▶ Material supplied:
-- ==== Sys2Proof/Machine/TrayInt.lean ====
section
/-!
DEFINITION. The integer instructions of a tray (class 0x1, R170, R173).
-/

namespace Sys2Proof.Machine
open Sys2Proof

/-- ADD (R173): 32-bit sum. -/
def execTAdd (core : CoreIx) (slot : Fin 16) (p : BitVec 54) (s : State) : Res :=
  .next (s.op32 core.val slot.val p (fun a b => a + b))

/-- SUB (R173): 32-bit difference. -/
def execTSub (core : CoreIx) (slot : Fin 16) (p : BitVec 54) (s : State) : Res :=
  .next (s.op32 core.val slot.val p (fun a b => a - b))

/-- MUL (R173): low 32 bits of the product. -/
def execTMul (core : CoreIx) (slot : Fin 16) (p : BitVec 54) (s : State) : Res :=
  .next (s.op32 core.val slot.val p (fun a b => a * b))

/-- MIN (R173): signed smaller. -/
def execTMin (core : CoreIx) (slot : Fin 16) (p : BitVec 54) (s : State) : Res :=
  .next (s.op32 core.val slot.val p wordMin)

/-- MAX (R173): signed larger. -/
def execTMax (core : CoreIx) (slot : Fin 16) (p : BitVec 54) (s : State) : Res :=
  .next (s.op32 core.val slot.val p wordMax)

/-- MINU (R173): unsigned smaller. -/
def execTMinu (core : CoreIx) (slot : Fin 16) (p : BitVec 54) (s : State) : Res :=
  .next (s.op32 core.val slot.val p (fun a b => if b.toNat < a.toNat then b else a))

/-- MAXU (R173): unsigned larger. -/
def execTMaxu (core : CoreIx) (slot : Fin 16) (p : BitVec 54) (s : State) : Res :=
  .next (s.op32 core.val slot.val p (fun a b => if a.toNat < b.toNat then b else a))

/-- AND (R173): bitwise and. -/
def execTAnd (core : CoreIx) (slot : Fin 16) (p : BitVec 54) (s : State) : Res :=
  .next (s.op32 core.val slot.val p (fun a b => a &&& b))

/-- OR (R173): bitwise or. -/
def execTOr (core : CoreIx) (slot : Fin 16) (p : BitVec 54) (s : State) : Res :=
  .next (s.op32 core.val slot.val p (fun a b => a ||| b))

/-- XOR (R173): bitwise exclusive or. -/
def execTXor (core : CoreIx) (slot : Fin 16) (p : BitVec 54) (s : State) : Res :=
  .next (s.op32 core.val slot.val p (fun a b => a ^^^ b))

/-- SHL (R173): A shifted left by b mod 32. -/
def execTShl (core : CoreIx) (slot : Fin 16) (p : BitVec 54) (s : State) : Res :=
  .next (s.op32 core.val slot.val p (fun a b => a <<< (b.toNat % 32)))

/-- SHR (R173): A shifted right, zeros in, by b mod 32. -/
def execTShr (core : CoreIx) (slot : Fin 16) (p : BitVec 54) (s : State) : Res :=
  .next (s.op32 core.val slot.val p (fun a b => a >>> (b.toNat % 32)))

/-- SAR (R173): A shifted right, sign in, by b mod 32. -/
def execTSar (core : CoreIx) (slot : Fin 16) (p : BitVec 54) (s : State) : Res :=
  .next (s.op32 core.val slot.val p (fun a b => a.sshiftRight (b.toNat % 32)))

/-- ADD64 (R173): 64-bit sum of pairs. -/
def execTAdd64 (core : CoreIx) (slot : Fin 16) (p : BitVec 54) (s : State) : Res :=
  .next (s.op64 core.val slot.val p (fun a b => a + b))

/-- SUB64 (R173): 64-bit difference of pairs. -/
def execTSub64 (core : CoreIx) (slot : Fin 16) (p : BitVec 54) (s : State) : Res :=
  .next (s.op64 core.val slot.val p (fun a b => a - b))

/-- MIN64 (R173): signed 64-bit smaller. -/
def execTMin64 (core : CoreIx) (slot : Fin 16) (p : BitVec 54) (s : State) : Res :=
  .next (s.op64 core.val slot.val p (fun a b => if b.toInt < a.toInt then b else a))

/-- MAX64 (R173): signed 64-bit larger. -/
def execTMax64 (core : CoreIx) (slot : Fin 16) (p : BitVec 54) (s : State) : Res :=
  .next (s.op64 core.val slot.val p (fun a b => if a.toInt < b.toInt then b else a))

/-- LT (R170, R173): signed compare into Q. -/
def execTLt (core : CoreIx) (slot : Fin 16) (p : BitVec 54) (s : State) : Res :=
  .next (s.cmp32 core.val slot.val p (fun a b => decide (a.toInt < b.toInt)))

/-- LE (R170, R173): signed compare into Q. -/
def execTLe (core : CoreIx) (slot : Fin 16) (p : BitVec 54) (s : State) : Res :=
  .next (s.cmp32 core.val slot.val p (fun a b => decide (a.toInt ≤ b.toInt)))

/-- EQ (R170, R173): compare into Q. -/
def execTEq (core : CoreIx) (slot : Fin 16) (p : BitVec 54) (s : State) : Res :=
  .next (s.cmp32 core.val slot.val p (fun a b => decide (a = b)))

/-- LTU (R173): unsigned compare into Q. -/
def execTLtu (core : CoreIx) (slot : Fin 16) (p : BitVec 54) (s : State) : Res :=
  .next (s.cmp32 core.val slot.val p (fun a b => decide (a.toNat < b.toNat)))

/-- LEU (R173): unsigned compare into Q. -/
def execTLeu (core : CoreIx) (slot : Fin 16) (p : BitVec 54) (s : State) : Res :=
  .next (s.cmp32 core.val slot.val p (fun a b => decide (a.toNat ≤ b.toNat)))

/-- LT64 (R173): signed 64-bit compare into Q. -/
def execTLt64 (core : CoreIx) (slot : Fin 16) (p : BitVec 54) (s : State) : Res :=
  .next (s.cmp64 core.val slot.val p (fun a b => decide (a.toInt < b.toInt)))

/-- EQ64 (R173): 64-bit compare into Q. -/
def execTEq64 (core : CoreIx) (slot : Fin 16) (p : BitVec 54) (s : State) : Res :=
  .next (s.cmp64 core.val slot.val p (fun a b => decide (a = b)))

/-- PAND (R170, R173): and of predicates into Q. -/
def execTPand (core : CoreIx) (slot : Fin 16) (p : BitVec 54) (s : State) : Res :=
  .next (s.opPred core.val slot.val p (fun a b => a && b))

/-- POR (R170, R173): or of predicates into Q. -/
def execTPor (core : CoreIx) (slot : Fin 16) (p : BitVec 54) (s : State) : Res :=
  .next (s.opPred core.val slot.val p (fun a b => a || b))

/-- PNOT (R170, R173): the inverse of predicate A into Q. -/
def execTPnot (core : CoreIx) (slot : Fin 16) (p : BitVec 54) (s : State) : Res :=
  .next (s.opPred core.val slot.val p (fun a _ => !a))

/-- MOV (R173): register A into D. -/
def execTMov (core : CoreIx) (slot : Fin 16) (p : BitVec 54) (s : State) : Res :=
  .next (s.formatA core.val slot.val p ⟨false, 1, false, true⟩ (fun t l => (t.setReg l (iD p) (t.reg l (iA p)) false, 0)))

/-- SEL (R170): A where predicate Q is 1, otherwise b. -/
def execTSel (core : CoreIx) (slot : Fin 16) (p : BitVec 54) (s : State) : Res :=
  .next (s.formatA core.val slot.val p ⟨false, 2, false, true⟩ (fun t l =>
    (t.setReg l (iD p) (if t.pred l (iQ p) then t.reg l (iA p) else t.srcB l p) false, 0)))

end Sys2Proof.Machine
end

▶ Exercise:
Write the records out once more. Each line must match.

▶ Exercise output:
-- ==== Sys2Proof/Machine/TrayInt.lean ====
section
/-!
DEFINITION. The integer instructions of a tray (class 0x1, R170, R173).
-/

namespace Sys2Proof.Machine
open Sys2Proof

/-- ADD (R173): 32-bit sum. -/
def execTAdd (core : CoreIx) (slot : Fin 16) (p : BitVec 54) (s : State) : Res :=
  .next (s.op32 core.val slot.val p (fun a b => a + b))

/-- SUB (R173): 32-bit difference. -/
def execTSub (core : CoreIx) (slot : Fin 16) (p : BitVec 54) (s : State) : Res :=
  .next (s.op32 core.val slot.val p (fun a b => a - b))

/-- MUL (R173): low 32 bits of the product. -/
def execTMul (core : CoreIx) (slot : Fin 16) (p : BitVec 54) (s : State) : Res :=
  .next (s.op32 core.val slot.val p (fun a b => a * b))

/-- MIN (R173): signed smaller. -/
def execTMin (core : CoreIx) (slot : Fin 16) (p : BitVec 54) (s : State) : Res :=
  .next (s.op32 core.val slot.val p wordMin)

/-- MAX (R173): signed larger. -/
def execTMax (core : CoreIx) (slot : Fin 16) (p : BitVec 54) (s : State) : Res :=
  .next (s.op32 core.val slot.val p wordMax)

/-- MINU (R173): unsigned smaller. -/
def execTMinu (core : CoreIx) (slot : Fin 16) (p : BitVec 54) (s : State) : Res :=
  .next (s.op32 core.val slot.val p (fun a b => if b.toNat < a.toNat then b else a))

/-- MAXU (R173): unsigned larger. -/
def execTMaxu (core : CoreIx) (slot : Fin 16) (p : BitVec 54) (s : State) : Res :=
  .next (s.op32 core.val slot.val p (fun a b => if a.toNat < b.toNat then b else a))

/-- AND (R173): bitwise and. -/
def execTAnd (core : CoreIx) (slot : Fin 16) (p : BitVec 54) (s : State) : Res :=
  .next (s.op32 core.val slot.val p (fun a b => a &&& b))

/-- OR (R173): bitwise or. -/
def execTOr (core : CoreIx) (slot : Fin 16) (p : BitVec 54) (s : State) : Res :=
  .next (s.op32 core.val slot.val p (fun a b => a ||| b))

/-- XOR (R173): bitwise exclusive or. -/
def execTXor (core : CoreIx) (slot : Fin 16) (p : BitVec 54) (s : State) : Res :=
  .next (s.op32 core.val slot.val p (fun a b => a ^^^ b))

/-- SHL (R173): A shifted left by b mod 32. -/
def execTShl (core : CoreIx) (slot : Fin 16) (p : BitVec 54) (s : State) : Res :=
  .next (s.op32 core.val slot.val p (fun a b => a <<< (b.toNat % 32)))

/-- SHR (R173): A shifted right, zeros in, by b mod 32. -/
def execTShr (core : CoreIx) (slot : Fin 16) (p : BitVec 54) (s : State) : Res :=
  .next (s.op32 core.val slot.val p (fun a b => a >>> (b.toNat % 32)))

/-- SAR (R173): A shifted right, sign in, by b mod 32. -/
def execTSar (core : CoreIx) (slot : Fin 16) (p : BitVec 54) (s : State) : Res :=
  .next (s.op32 core.val slot.val p (fun a b => a.sshiftRight (b.toNat % 32)))

/-- ADD64 (R173): 64-bit sum of pairs. -/
def execTAdd64 (core : CoreIx) (slot : Fin 16) (p : BitVec 54) (s : State) : Res :=
  .next (s.op64 core.val slot.val p (fun a b => a + b))

/-- SUB64 (R173): 64-bit difference of pairs. -/
def execTSub64 (core : CoreIx) (slot : Fin 16) (p : BitVec 54) (s : State) : Res :=
  .next (s.op64 core.val slot.val p (fun a b => a - b))

/-- MIN64 (R173): signed 64-bit smaller. -/
def execTMin64 (core : CoreIx) (slot : Fin 16) (p : BitVec 54) (s : State) : Res :=
  .next (s.op64 core.val slot.val p (fun a b => if b.toInt < a.toInt then b else a))

/-- MAX64 (R173): signed 64-bit larger. -/
def execTMax64 (core : CoreIx) (slot : Fin 16) (p : BitVec 54) (s : State) : Res :=
  .next (s.op64 core.val slot.val p (fun a b => if a.toInt < b.toInt then b else a))

/-- LT (R170, R173): signed compare into Q. -/
def execTLt (core : CoreIx) (slot : Fin 16) (p : BitVec 54) (s : State) : Res :=
  .next (s.cmp32 core.val slot.val p (fun a b => decide (a.toInt < b.toInt)))

/-- LE (R170, R173): signed compare into Q. -/
def execTLe (core : CoreIx) (slot : Fin 16) (p : BitVec 54) (s : State) : Res :=
  .next (s.cmp32 core.val slot.val p (fun a b => decide (a.toInt ≤ b.toInt)))

/-- EQ (R170, R173): compare into Q. -/
def execTEq (core : CoreIx) (slot : Fin 16) (p : BitVec 54) (s : State) : Res :=
  .next (s.cmp32 core.val slot.val p (fun a b => decide (a = b)))

/-- LTU (R173): unsigned compare into Q. -/
def execTLtu (core : CoreIx) (slot : Fin 16) (p : BitVec 54) (s : State) : Res :=
  .next (s.cmp32 core.val slot.val p (fun a b => decide (a.toNat < b.toNat)))

/-- LEU (R173): unsigned compare into Q. -/
def execTLeu (core : CoreIx) (slot : Fin 16) (p : BitVec 54) (s : State) : Res :=
  .next (s.cmp32 core.val slot.val p (fun a b => decide (a.toNat ≤ b.toNat)))

/-- LT64 (R173): signed 64-bit compare into Q. -/
def execTLt64 (core : CoreIx) (slot : Fin 16) (p : BitVec 54) (s : State) : Res :=
  .next (s.cmp64 core.val slot.val p (fun a b => decide (a.toInt < b.toInt)))

/-- EQ64 (R173): 64-bit compare into Q. -/
def execTEq64 (core : CoreIx) (slot : Fin 16) (p : BitVec 54) (s : State) : Res :=
  .next (s.cmp64 core.val slot.val p (fun a b => decide (a = b)))

/-- PAND (R170, R173): and of predicates into Q. -/
def execTPand (core : CoreIx) (slot : Fin 16) (p : BitVec 54) (s : State) : Res :=
  .next (s.opPred core.val slot.val p (fun a b => a && b))

/-- POR (R170, R173): or of predicates into Q. -/
def execTPor (core : CoreIx) (slot : Fin 16) (p : BitVec 54) (s : State) : Res :=
  .next (s.opPred core.val slot.val p (fun a b => a || b))

/-- PNOT (R170, R173): the inverse of predicate A into Q. -/
def execTPnot (core : CoreIx) (slot : Fin 16) (p : BitVec 54) (s : State) : Res :=
  .next (s.opPred core.val slot.val p (fun a _ => !a))

/-- MOV (R173): register A into D. -/
def execTMov (core : CoreIx) (slot : Fin 16) (p : BitVec 54) (s : State) : Res :=
  .next (s.formatA core.val slot.val p ⟨false, 1, false, true⟩ (fun t l => (t.setReg l (iD p) (t.reg l (iA p)) false, 0)))

/-- SEL (R170): A where predicate Q is 1, otherwise b. -/
def execTSel (core : CoreIx) (slot : Fin 16) (p : BitVec 54) (s : State) : Res :=
  .next (s.formatA core.val slot.val p ⟨false, 2, false, true⟩ (fun t l =>
    (t.setReg l (iD p) (if t.pred l (iQ p) then t.reg l (iA p) else t.srcB l p) false, 0)))

end Sys2Proof.Machine
end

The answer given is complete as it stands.